Greenwood is three-storey to the front and three-storey to the back, with rooms to the front and back being of different levels, so there are no grand interconnecting reception rooms – something buyers at this upper level of the market tend to look for.

Instead, there are two smaller rooms on either side of the front hall. On the right, there is a fine drawingroom with that bow window to the side, a tall sash to the front and a fine white marble fireplace. There is a more informal reception room on the other side.

Up a half-flight of stairs, there is the formal diningroom on one side and a large family bathroom on the other in what probably used to be a small parlour room.

Upstairs there are four good-sized, double bedrooms, one en suite, and a small single in the room over the porch. It’s likely that new owners will convert this room into an en suite or dressingroom.

Down at the garden level of this double-fronted house, the front rooms are half-basement level while the rooms to the rear are the same level as the garden.

Modern space

New owners will, most likely, do a great deal of work to the house, modernising and redecorating, just as the family who are leaving did when they moved in.
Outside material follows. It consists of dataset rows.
-- ==== Sys2Proof/Laws/State.lean ====
section
/-! SUPPORT. The named updates of the state: what each leaves unchanged, field by field, and what it is read back as. -/
namespace Sys2Proof.Machine

/-! emit -/

@[simp] theorem emit_pending (s : State) (o : Output) : (emit s o).pending = s.pending := rfl
@[simp] theorem emit_now (s : State) (o : Output) : (emit s o).now = s.now := rfl
@[simp] theorem emit_free (s : State) (o : Output) : (emit s o).free = s.free := rfl
@[simp] theorem emit_power (s : State) (o : Output) : (emit s o).power = s.power := rfl
@[simp] theorem emit_ident (s : State) (o : Output) : (emit s o).ident = s.ident := rfl
@[simp] theorem emit_nvm (s : State) (o : Output) : (emit s o).nvm = s.nvm := rfl
@[simp] theorem emit_plug (s : State) (o : Output) : (emit s o).plug = s.plug := rfl
@[simp] theorem emit_faults_kept (s : State) (o : Output) : (emit s o).faults = s.faults := rfl
@[simp] theorem emit_journal (s : State) (o : Output) : (emit s o).journal = s.journal := rfl
@[simp] theorem emit_ports (s : State) (o : Output) : (emit s o).ports = s.ports := rfl
@[simp] theorem emit_streams (s : State) (o : Output) : (emit s o).streams = s.streams := rfl
@[simp] theorem emit_time (s : State) (o : Output) : (emit s o).time = s.time := rfl
@[simp] theorem emit_reck (s : State) (o : Output) : (emit s o).reck = s.reck := rfl
@[simp] theorem emit_pipes (s : State) (o : Output) : (emit s o).pipes = s.pipes := rfl
@[simp] theorem emit_pipesY (s : State) (o : Output) : (emit s o).pipesY = s.pipesY := rfl
@[simp] theorem emit_zones (s : State) (o : Output) : (emit s o).zones = s.zones := rfl
@[simp] theorem emit_adc (s : State) (o : Output) : (emit s o).adc = s.adc := rfl
@[simp] theorem emit_field (s : State) (o : Output) : (emit s o).field = s.field := rfl
@[simp] theorem emit_pub (s : State) (o : Output) : (emit s o).pub = s.pub := rfl
@[simp] theorem emit_pair (s : State) (o : Output) : (emit s o).pair = s.pair := rfl
@[simp] theorem emit_recallSvc (s : State) (o : Output) : (emit s o).recallSvc = s.recallSvc := rfl
@[simp] theorem emit_sealSt (s : State) (o : Output) : (emit s o).sealSt = s.sealSt := rfl
@[simp] theorem emit_tally (s : State) (o : Output) : (emit s o).tally = s.tally := rfl
@[simp] theorem emit_refusedRise (s : State) (o : Output) : (emit s o).refusedRise = s.refusedRise := rfl
@[simp] theorem emit_intakeRise (s : State) (o : Output) : (emit s o).intakeRise = s.intakeRise := rfl
@[simp] theorem emit_ringErrAt (s : State) (o : Output) : (emit s o).ringErrAt = s.ringErrAt := rfl

/-! tookFresh -/

@[simp] theorem tookFresh_pending (s : State) : (tookFresh s).pending = s.pending := rfl
@[simp] theorem tookFresh_out (s : State) : (tookFresh s).out = s.out := rfl
@[simp] theorem tookFresh_now (s : State) : (tookFresh s).now = s.now := rfl
@[simp] theorem tookFresh_power (s : State) : (tookFresh s).power = s.power := rfl
@[simp] theorem tookFresh_ident (s : State) : (tookFresh s).ident = s.ident := rfl
@[simp] theorem tookFresh_nvm (s : State) : (tookFresh s).nvm = s.nvm := rfl
@[simp] theorem tookFresh_plug (s : State) : (tookFresh s).plug = s.plug := rfl
@[simp] theorem tookFresh_faults (s : State) : (tookFresh s).faults = s.faults := rfl
@[simp] theorem tookFresh_journal (s : State) : (tookFresh s).journal = s.journal := rfl
@[simp] theorem tookFresh_ports (s : State) : (tookFresh s).ports = s.ports := rfl
@[simp] theorem tookFresh_streams (s : State) : (tookFresh s).streams = s.streams := rfl
@[simp] theorem tookFresh_time (s : State) : (tookFresh s).time = s.time := rfl
@[simp] theorem tookFresh_reck (s : State) : (tookFresh s).reck = s.reck := rfl
@[simp] theorem tookFresh_pipes (s : State) : (tookFresh s).pipes = s.pipes := rfl
@[simp] theorem tookFresh_pipesY (s : State) : (tookFresh s).pipesY = s.pipesY := rfl
@[simp] theorem tookFresh_zones (s : State) : (tookFresh s).zones = s.zones := rfl
@[simp] theorem tookFresh_adc (s : State) : (tookFresh s).adc = s.adc := rfl
@[simp] theorem tookFresh_field (s : State) : (tookFresh s).field = s.field := rfl
@[simp] theorem tookFresh_pub (s : State) : (tookFresh s).pub = s.pub := rfl
@[simp] theorem tookFresh_pair (s : State) : (tookFresh s).pair = s.pair := rfl
@[simp] theorem tookFresh_recallSvc (s : State) : (tookFresh s).recallSvc = s.recallSvc := rfl
@[simp] theorem tookFresh_sealSt (s : State) : (tookFresh s).sealSt = s.sealSt := rfl
@[simp] theorem tookFresh_tally (s : State) : (tookFresh s).tally = s.tally := rfl
@[simp] theorem tookFresh_refusedRise (s : State) : (tookFresh s).refusedRise = s.refusedRise := rfl
@[simp] theorem tookFresh_intakeRise (s : State) : (tookFresh s).intakeRise = s.intakeRise := rfl
@[simp] theorem tookFresh_ringErrAt (s : State) : (tookFresh s).ringErrAt = s.ringErrAt := rfl

/-! tallyAdd -/

@[simp] theorem tallyAdd_pending (s : State) (p w n : Nat) : (tallyAdd s p w n).pending = s.pending := rfl
@[simp] theorem tallyAdd_out (s : State) (p w n : Nat) : (tallyAdd s p w n).out = s.out := rfl
@[simp] theorem tallyAdd_now (s : State) (p w n : Nat) : (tallyAdd s p w n).now = s.now := rfl
@[simp] theorem tallyAdd_free (s : State) (p w n : Nat) : (tallyAdd s p w n).free = s.free := rfl
@[simp] theorem tallyAdd_power (s : State) (p w n : Nat) : (tallyAdd s p w n).power = s.power := rfl
@[simp] theorem tallyAdd_ident (s : State) (p w n : Nat) : (tallyAdd s p w n).ident = s.ident := rfl
@[simp] theorem tallyAdd_nvm (s : State) (p w n : Nat) : (tallyAdd s p w n).nvm = s.nvm := rfl
@[simp] theorem tallyAdd_plug (s : State) (p w n : Nat) : (tallyAdd s p w n).plug = s.plug := rfl
@[simp] theorem tallyAdd_faults_kept (s : State) (p w n : Nat) : (tallyAdd s p w n).faults = s.faults := rfl
@[simp] theorem tallyAdd_journal (s : State) (p w n : Nat) : (tallyAdd s p w n).journal = s.journal := rfl
@[simp] theorem tallyAdd_ports (s : State) (p w n : Nat) : (tallyAdd s p w n).ports = s.ports := rfl
@[simp] theorem tallyAdd_streams (s : State) (p w n : Nat) : (tallyAdd s p w n).streams = s.streams := rfl
@[simp] theorem tallyAdd_time (s : State) (p w n : Nat) : (tallyAdd s p w n).time = s.time := rfl
@[simp] theorem tallyAdd_reck (s : State) (p w n : Nat) : (tallyAdd s p w n).reck = s.reck := rfl
@[simp] theorem tallyAdd_pipes (s : State) (p w n : Nat) : (tallyAdd s p w n).pipes = s.pipes := rfl
@[simp] theorem tallyAdd_pipesY (s : State) (p w n : Nat) : (tallyAdd s p w n).pipesY = s.pipesY := rfl
@[simp] theorem tallyAdd_zones (s : State) (p w n : Nat) : (tallyAdd s p w n).zones = s.zones := rfl
@[simp] theorem tallyAdd_adc (s : State) (p w n : Nat) : (tallyAdd s p w n).adc = s.adc := rfl
@[simp] theorem tallyAdd_field (s : State) (p w n : Nat) : (tallyAdd s p w n).field = s.field := rfl
@[simp] theorem tallyAdd_pub (s : State) (p w n : Nat) : (tallyAdd s p w n).pub = s.pub := rfl
@[simp] theorem tallyAdd_pair (s : State) (p w n : Nat) : (tallyAdd s p w n).pair = s.pair := rfl
@[simp] theorem tallyAdd_recallSvc (s : State) (p w n : Nat) : (tallyAdd s p w n).recallSvc = s.recallSvc := rfl
@[simp] theorem tallyAdd_sealSt (s : State) (p w n : Nat) : (tallyAdd s p w n).sealSt = s.sealSt := rfl
@[simp] theorem tallyAdd_refusedRise (s : State) (p w n : Nat) : (tallyAdd s p w n).refusedRise = s.refusedRise := rfl
@[simp] theorem tallyAdd_intakeRise (s : State) (p w n : Nat) : (tallyAdd s p w n).intakeRise = s.intakeRise := rfl
@[simp] theorem tallyAdd_ringErrAt (s : State) (p w n : Nat) : (tallyAdd s p w n).ringErrAt = s.ringErrAt := rfl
The entire basement area will be first on the agenda for reworking, not just to get better views of the back garden, but also to create a modern eat-in kitchen. The single-storey extension at the rear – there before the owners’ time and used by them as a playroom – will go.

They won’t be short of examples of what can be done. Greenwood is one of five similar-style Victorian homes built on this stretch of Avoca Avenue, each on vast sites with coach houses and, at the time, uninterupted views of the mountains. Several have now been extended – the back garden and the wide site opening up a variety of possibilites. One, Glenheather, sold for €9.4 million in 2007 and has since been extended.

To the side and separate from Greenwood is the two-storey coach house which was renovated about 10 years ago – “swallows were nesting in it, it hadn’t a roof” says the owner. It has its own courtyard to the front. It shares the driveway with the main house, which probably means it is not suitable for rental but more likely to be used, as it is now, for additional family accommodation.

“It needs a new family,” say the owners, a little regretfully.